Getting the Most From the First Term
Whether you’re starting university for the first time, or coming back to start your third year (or beyond!) the first term is an important one. It sets the tone for the year ahead and your actions in those first weeks will echo for a long time, so it’s worth thinking about how you can make the most of this important time.
Whether you’re settling into halls of residence in Oxford, private housing in Liverpool, or Huddersfield student accommodation the process of settling into your new digs is similar. Firstly, try and make your room feel a bit more personal and like your home – even though it’s a rented room that’ll likely move on from in the summer it needs to feel like it’s yours.
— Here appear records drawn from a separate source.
-- ==== Sys2Proof/Laws/Exec.lean ====
section
/-! SUPPORT. Laws/Exec.lean: what any instruction can do. All but `AM.CFG` and `AM.STATUS` end through `answer`, with
results that depend on the operands and the map only, and with an error that sets `cfg.FAULT`. -/

namespace Sys2Proof.Machine

/-- The map as the operations see it: the layout once configured (R13, R16). -/
def State.seenMap (s : State) : Option Layout := if s.configured then some s.layout else none

/-- `withMap` as a function of the map seen. -/
def onMap {α : Type} (m : Option Layout) (k : Layout → Except Error α) : Except Error α :=
  match m with
  | none => .error .notConfigured
  | some L => k L

theorem withMap_eq_onMap {α : Type} (s : State) (k : Layout → Except Error α) : withMap s k = onMap s.seenMap k := by
  unfold withMap onMap State.seenMap
  split <;> rfl

/-! ### The errors each operation can end with -/

theorem encodeInfo_error {policy : OverflowPolicy} {L : Layout} {i : AddressInfo} {e : Error}
    (h : encodeInfo policy L i = .error e) : e = .invalidAddressKind ∨ e = .fieldOverflow := by
  unfold encodeInfo at h
  split at h
  · cases h; exact .inl rfl
  · split at h
    · split at h
      · cases h
      · split at h <;> cases h
        exact .inr rfl
    · cases h; exact .inl rfl

theorem bankCount_error {s t : Nat} {e : Error} (h : bankCount s t = .error e) : e = .configurationError := by
  unfold bankCount at h
  split at h
  · cases h
  · split at h
    · cases h; rfl
    · split at h <;> cases h
      rfl

theorem checkRange_error {m s n b : Nat} {e : Error} (h : checkRange m s n b = .error e) :
    e = .configurationError := by
  unfold checkRange at h
  split at h
  · cases h; rfl
  · split at h
    · cases h; rfl
    · split at h <;> cases h
      rfl

theorem bankRange_error {m s t b : Nat} {e : Error} (h : bankRange m s t b = .error e) : e = .configurationError := by
  unfold bankRange at h
  split at h
  · next hb => cases h; exact bankCount_error hb
  · split at h
    · next hc => cases h; exact checkRange_error hc
    · split at h <;> cases h
      rfl

theorem encodeRange_error {policy : OverflowPolicy} {L : Layout} {tag : Word → AddressInfo} {a b : Nat} {e : Error}
    (h : encodeRange policy L tag a b = .error e) : e = .invalidAddressKind ∨ e = .fieldOverflow := by
  unfold encodeRange at h
  split at h
  · next he => cases h; exact encodeInfo_error he
  · split at h
    · next he => cases h; exact encodeInfo_error he
    · cases h

/-- Every status but `Faulted`. -/
theorem setsFault_of_cases {e : Error}
    (h : e = .configurationError ∨ e = .invalidAddressKind ∨ e = .fieldOverflow ∨ e = .badOperand
      ∨ e = .unknownField ∨ e = .notConfigured) : e.setsFault = true := by
  rcases h with rfl | rfl | rfl | rfl | rfl | rfl <;> rfl

/-- The instruction ends through `answer`, as a function of the map seen. -/
def EndsThroughAnswer (i : Instr) : Prop :=
  ∃ k : Option Layout → Except Error Result,
    (∀ m e, k m = .error e → e.setsFault = true) ∧ ∀ s, exec i s = answer s (k s.seenMap)

theorem endsThroughAnswer_bounds (hi lo : BitVec 6) (v : Result) (i : Instr)
    (h : ∀ s, exec i s = answer s ((checkBounds hi lo).map fun _ => v)) : EndsThroughAnswer i := by
  refine ⟨fun _ => (checkBounds hi lo).map fun _ => v, ?_, h⟩
  intro _ e he
  unfold checkBounds at he
  split at he <;> cases he
  rfl

theorem endsThroughAnswer_map (i : Instr) (k : Layout → Except Error Result)
    (hk : ∀ L e, k L = .error e → e.setsFault = true)
    (h : ∀ s, exec i s = answer s (withMap s k)) : EndsThroughAnswer i := by
  refine ⟨fun m => onMap m k, ?_, fun s => by rw [h s, withMap_eq_onMap]⟩
  intro m e he
  cases m with
  | none => cases he; rfl
  | some L => exact hk L e he

theorem withMap_map {α β : Type} (s : State) (k : Layout → Except Error α) (f : α → β) :
    (withMap s k).map f = withMap s fun L => (k L).map f := by
  unfold withMap
  split <;> rfl

theorem map_error {α β : Type} {r : Except Error α} {f : α → β} {e : Error} (h : r.map f = .error e) :
    r = .error e := by
  cases r with
  | ok v => cases h
  | error e' => cases h; rfl

theorem endsThroughAnswer_presentWord (i : Instr) (f : Format) (w : Word) (my : Requester)
    (h : ∀ s, exec i s = presentWord f w my s) : EndsThroughAnswer i :=
  endsThroughAnswer_map i (fun L => .ok (decodeAs L f w my)) (fun _ _ he => by cases he) h

/-- Every instruction but `AM.CFG` and `AM.STATUS` ends through `answer`. -/
theorem exec_endsThroughAnswer (i : Instr) (hs : i ≠ .amStatus) (hc : ∀ p o c, i ≠ .amCfg p o c) :
    EndsThroughAnswer i := by
  cases i with
  | bfBits hi lo => exact endsThroughAnswer_bounds hi lo _ _ fun _ => rfl
  | bfMask hi lo => exact endsThroughAnswer_bounds hi lo _ _ fun _ => rfl
  | bfGet hi lo word => exact endsThroughAnswer_bounds hi lo _ _ fun _ => rfl
  | bfSet hi lo word value => exact endsThroughAnswer_bounds hi lo _ _ fun _ => rfl
  | amCfg p o c => exact absurd rfl (hc p o c)
  | amEnc info =>
    refine endsThroughAnswer_map _ (fun L => (encodeBundle Config.overflowPolicy L info).map .word) ?_
      fun s => by rw [← withMap_map]; rfl
    intro L e he
    have he := map_error he
    unfold encodeBundle at he
    split at he
    · cases he; rfl
    · rcases encodeInfo_error he with rfl | rfl <;> rfl
  | amDec raw my => exact endsThroughAnswer_map _ _ (fun _ _ he => by cases he) fun _ => rfl
  | amField n =>
    refine endsThroughAnswer_map _ _ ?_ fun _ => rfl
    intro L e he
    split at he <;> cases he
    rfl
  | amStatus => exact absurd rfl hs
  | rbBanks n t =>
    refine ⟨fun _ => _, fun _ e he => ?_, fun _ => rfl⟩
    rw [bankCount_error (map_error he)]; rfl
  | rbTotal m n t =>
    refine ⟨fun _ => _, fun _ e he => ?_, fun _ => rfl⟩
    rw [bankCount_error (map_error (map_error he))]; rfl
  | rbRange m n t b =>
    refine ⟨fun _ => _, fun _ e he => ?_, fun _ => rfl⟩
    rw [bankRange_error (map_error he)]; rfl
  | rbL1sp m x y z =>
    refine endsThroughAnswer_map _ (fun L => (l1spRange Config.overflowPolicy L m.toNat x y z).map fun r =>
      .descriptor r.1 r.2 0 0) ?_ fun s => by rw [← withMap_map]; rfl
    intro L e he
    have he := map_error he
    unfold l1spRange at he
    split at he
    · next hr => cases he; rw [checkRange_error hr]; rfl
    · rcases encodeRange_error he with rfl | rfl <;> rfl
  | rbL2sp m n t x y b =>
    refine endsThroughAnswer_map _ (fun L => (taggedRange Config.overflowPolicy L (absL2spInfo x y)
      m.toNat n.toNat t.toNat b.toNat).map fun r => .descriptor r.1 r.2 n t) ?_ fun s => by rw [← withMap_map]; rfl
    intro L e he
    have he := map_error he
    unfold taggedRange at he
    split at he
    · next hr => cases he; rw [bankRange_error hr]; rfl
    · rcases encodeRange_error he with rfl | rfl <;> rfl
  | rbDram m n t x b =>
    refine endsThroughAnswer_map _ (fun L => (taggedRange Config.overflowPolicy L (absDramInfo x)
      m.toNat n.toNat t.toNat b.toNat).map fun r => .descriptor r.1 r.2 n t) ?_ fun s => by rw [← withMap_map]; rfl
    intro L e he
    have he := map_error he
    unfold taggedRange at he
    split at he
    · next hr => cases he; rw [bankRange_error hr]; rfl
    · rcases encodeRange_error he with rfl | rfl <;> rfl
  | absDram low my => exact endsThroughAnswer_presentWord _ _ _ _ fun _ => rfl
  | absL2sp low my => exact endsThroughAnswer_presentWord _ _ _ _ fun _ => rfl
  | absL1sp ids offset my => exact endsThroughAnswer_presentWord _ _ _ _ fun _ => rfl
  | absCtrl ids offset my => exact endsThroughAnswer_presentWord _ _ _ _ fun _ => rfl
  | relL1sp reserved offset my => exact endsThroughAnswer_presentWord _ _ _ _ fun _ => rfl
  | relL2sp reserved offset my => exact endsThroughAnswer_presentWord _ _ _ _ fun _ => rfl
  | relDram reserved offset my => exact endsThroughAnswer_presentWord _ _ _ _ fun _ => rfl

/-- What `AM.CFG` can do when the codec runs: build the map over an unconfigured state, or end with one of two errors. -/
theorem buildMap_cases (s : State) (p o c : Nat) :
    (s.configured = true ∧ buildMap s p o c = .error .alreadyConfigured)
      ∨ (s.configured = false ∧ (p = 0 ∨ o = 0 ∨ c = 0 ∨ 31 < idBits p o c)
          ∧ buildMap s p o c = .error .configurationError)
      ∨ (s.configured = false ∧ 1 ≤ p ∧ 1 ≤ o ∧ 1 ≤ c ∧ idBits p o c ≤ 31
          ∧ buildMap s p o c = .ok (s.configure p o c, .done)) := by
  unfold buildMap
  split
  · simp_all
  · split
    · right; left; simp_all; omega
    · split
      · right; left; simp_all
      · right; right; simp_all; omega

end Sys2Proof.Machine
end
Try putting up a few posters – there are often poster sales in the early days of term – arranging keepsakes or ornaments or putting some plants in the windowsill. Just make sure whatever you do makes you feel more at home, and doesn’t cause any permanent damage that might affect you when you expect to reclaim your deposit!
Another key part of settling in is exploring. Find out what’s nearby, from shops to takeaways, pubs and bus stops. Get in touch with your friends as well, and see who’s nearby – this could dictate where you’ll be spending a lot time!
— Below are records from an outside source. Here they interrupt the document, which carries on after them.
-- ==== Sys2Proof/Laws/PerInstr.lean ====
section
/-! SUPPORT. Laws/PerInstr.lean: the statements made per instruction, one lemma for each constructor of `Instr`. -/

namespace Sys2Proof.Laws.CarriesItsRow

/-- The row of spec/opcode_table.json that the constructor stands for: the op code of a request, or the format of an
address word. -/
def rowOf : Instr → BitVec 5 ⊕ Format
  | .bfBits _ _ => .inl 0x00
  | .bfMask _ _ => .inl 0x01
  | .bfGet _ _ _ => .inl 0x02
  | .bfSet _ _ _ _ => .inl 0x03
  | .amCfg _ _ _ => .inl 0x08
  | .amEnc _ => .inl 0x09
  | .amDec _ _ => .inl 0x0A
  | .amField _ => .inl 0x0B
  | .amStatus => .inl 0x0C
  | .rbBanks _ _ => .inl 0x10
  | .rbTotal _ _ _ => .inl 0x11
  | .rbRange _ _ _ _ => .inl 0x12
  | .rbL1sp _ _ _ _ => .inl 0x13
  | .rbL2sp _ _ _ _ _ _ => .inl 0x14
  | .rbDram _ _ _ _ _ => .inl 0x15
  | .absDram _ _ => .inr .absDram
  | .absL2sp _ _ => .inr .absL2sp
  | .absL1sp _ _ _ => .inr .absL1sp
  | .absCtrl _ _ _ => .inr .absCtrl
  | .relL1sp _ _ _ => .inr .relL1sp
  | .relL2sp _ _ _ => .inr .relL2sp
  | .relDram _ _ _ => .inr .relDram

/-- The bits of the instruction carry its row: the op code in bits 4 to 0 of a request, the format's selector bits in
an address word (R62, R72). -/
def Statement (i : Instr) : Prop :=
  match rowOf i, encode i with
  | .inl op, .request b => slice b 0 5 = op
  | .inr f, .address b => classify (slice b 0 64) = f
  | _, _ => False

theorem bfBits (hi lo : BitVec 6) : Statement (.bfBits hi lo) := slice_bundle_op _ _
theorem bfMask (hi lo : BitVec 6) : Statement (.bfMask hi lo) := slice_bundle_op _ _
theorem bfGet (hi lo : BitVec 6) (w : Word) : Statement (.bfGet hi lo w) := slice_bundle_op _ _
theorem bfSet (hi lo : BitVec 6) (w v : Word) : Statement (.bfSet hi lo w v) := slice_bundle_op _ _
theorem amCfg (p o c : Nat) : Statement (.amCfg p o c) := slice_bundle_op _ _
theorem amEnc (info : InfoBundle) : Statement (.amEnc info) := slice_bundle_op _ _
theorem amDec (raw : Word) (my : Requester) : Statement (.amDec raw my) := slice_bundle_op _ _
theorem amField (n : BitVec 4) : Statement (.amField n) := slice_bundle_op _ _
theorem amStatus : Statement .amStatus := slice_bundle_op _ _
theorem rbBanks (s t : Word) : Statement (.rbBanks s t) := slice_bundle_op _ _
theorem rbTotal (m s t : Word) : Statement (.rbTotal m s t) := slice_bundle_op _ _
theorem rbRange (m s t b : Word) : Statement (.rbRange m s t b) := slice_bundle_op _ _
theorem rbL1sp (m : Word) (x y z : CoordId) : Statement (.rbL1sp m x y z) := slice_bundle_op _ _
theorem rbL2sp (m s t : Word) (x y : CoordId) (b : Word) : Statement (.rbL2sp m s t x y b) := slice_bundle_op _ _
theorem rbDram (m s t : Word) (x : CoordId) (b : Word) : Statement (.rbDram m s t x b) := slice_bundle_op _ _

theorem absDram (low : BitVec 62) (my : Requester) : Statement (.absDram low my) :=
  (congrArg classify (slice_address_word _ my)).trans (classify_absDramWord low)
theorem absL2sp (low : BitVec 61) (my : Requester) : Statement (.absL2sp low my) :=
  (congrArg classify (slice_address_word _ my)).trans (classify_absL2spWord low)
theorem absL1sp (ids : BitVec 31) (f : BitVec 29) (my : Requester) : Statement (.absL1sp ids f my) :=
  (congrArg classify (slice_address_word _ my)).trans (classify_absL1spWord ids f)
theorem absCtrl (ids : BitVec 31) (f : BitVec 29) (my : Requester) : Statement (.absCtrl ids f my) :=
  (congrArg classify (slice_address_word _ my)).trans (classify_absCtrlWord ids f)
theorem relL1sp (r : BitVec 32) (f : BitVec 29) (my : Requester) : Statement (.relL1sp r f my) :=
  (congrArg classify (slice_address_word _ my)).trans (classify_relL1spWord r f)
theorem relL2sp (r : BitVec 32) (f : BitVec 29) (my : Requester) : Statement (.relL2sp r f my) :=
  (congrArg classify (slice_address_word _ my)).trans (classify_relL2spWord r f)
theorem relDram (r : BitVec 32) (f : BitVec 30) (my : Requester) : Statement (.relDram r f my) :=
  (congrArg classify (slice_address_word _ my)).trans (classify_relDramWord r f)

end Sys2Proof.Laws.CarriesItsRow
end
It can really help you to get into good habits from day one with the new academic year. Setting a timetable for your studies and essay writing means working a reasonable amount each day, rather than waiting until the last minute and pushing yourself to work all night. If you can start from day one like this, you’ll find yourself working a little more than less organised peers at the beginning of term, but not burning out on all nighters at the end. It’s much less stressful!
Identify Key Dates
There’s a lot of dates and deadlines in the first term of the year, from essays and exams to parties and Christmas celebrations. Double booking yourself could mean disappointing friends, cancelling a party, or arriving at an exam with a crushing hangover, which is not the recommended recipe for success.
Hanging a paper calendar on the wall gives this necessary organisation a sort of retro charm, and may make it easier for you to remember the key dates!
This means you get to do everything you want to and don’t have to miss out either on student fun or important exam results.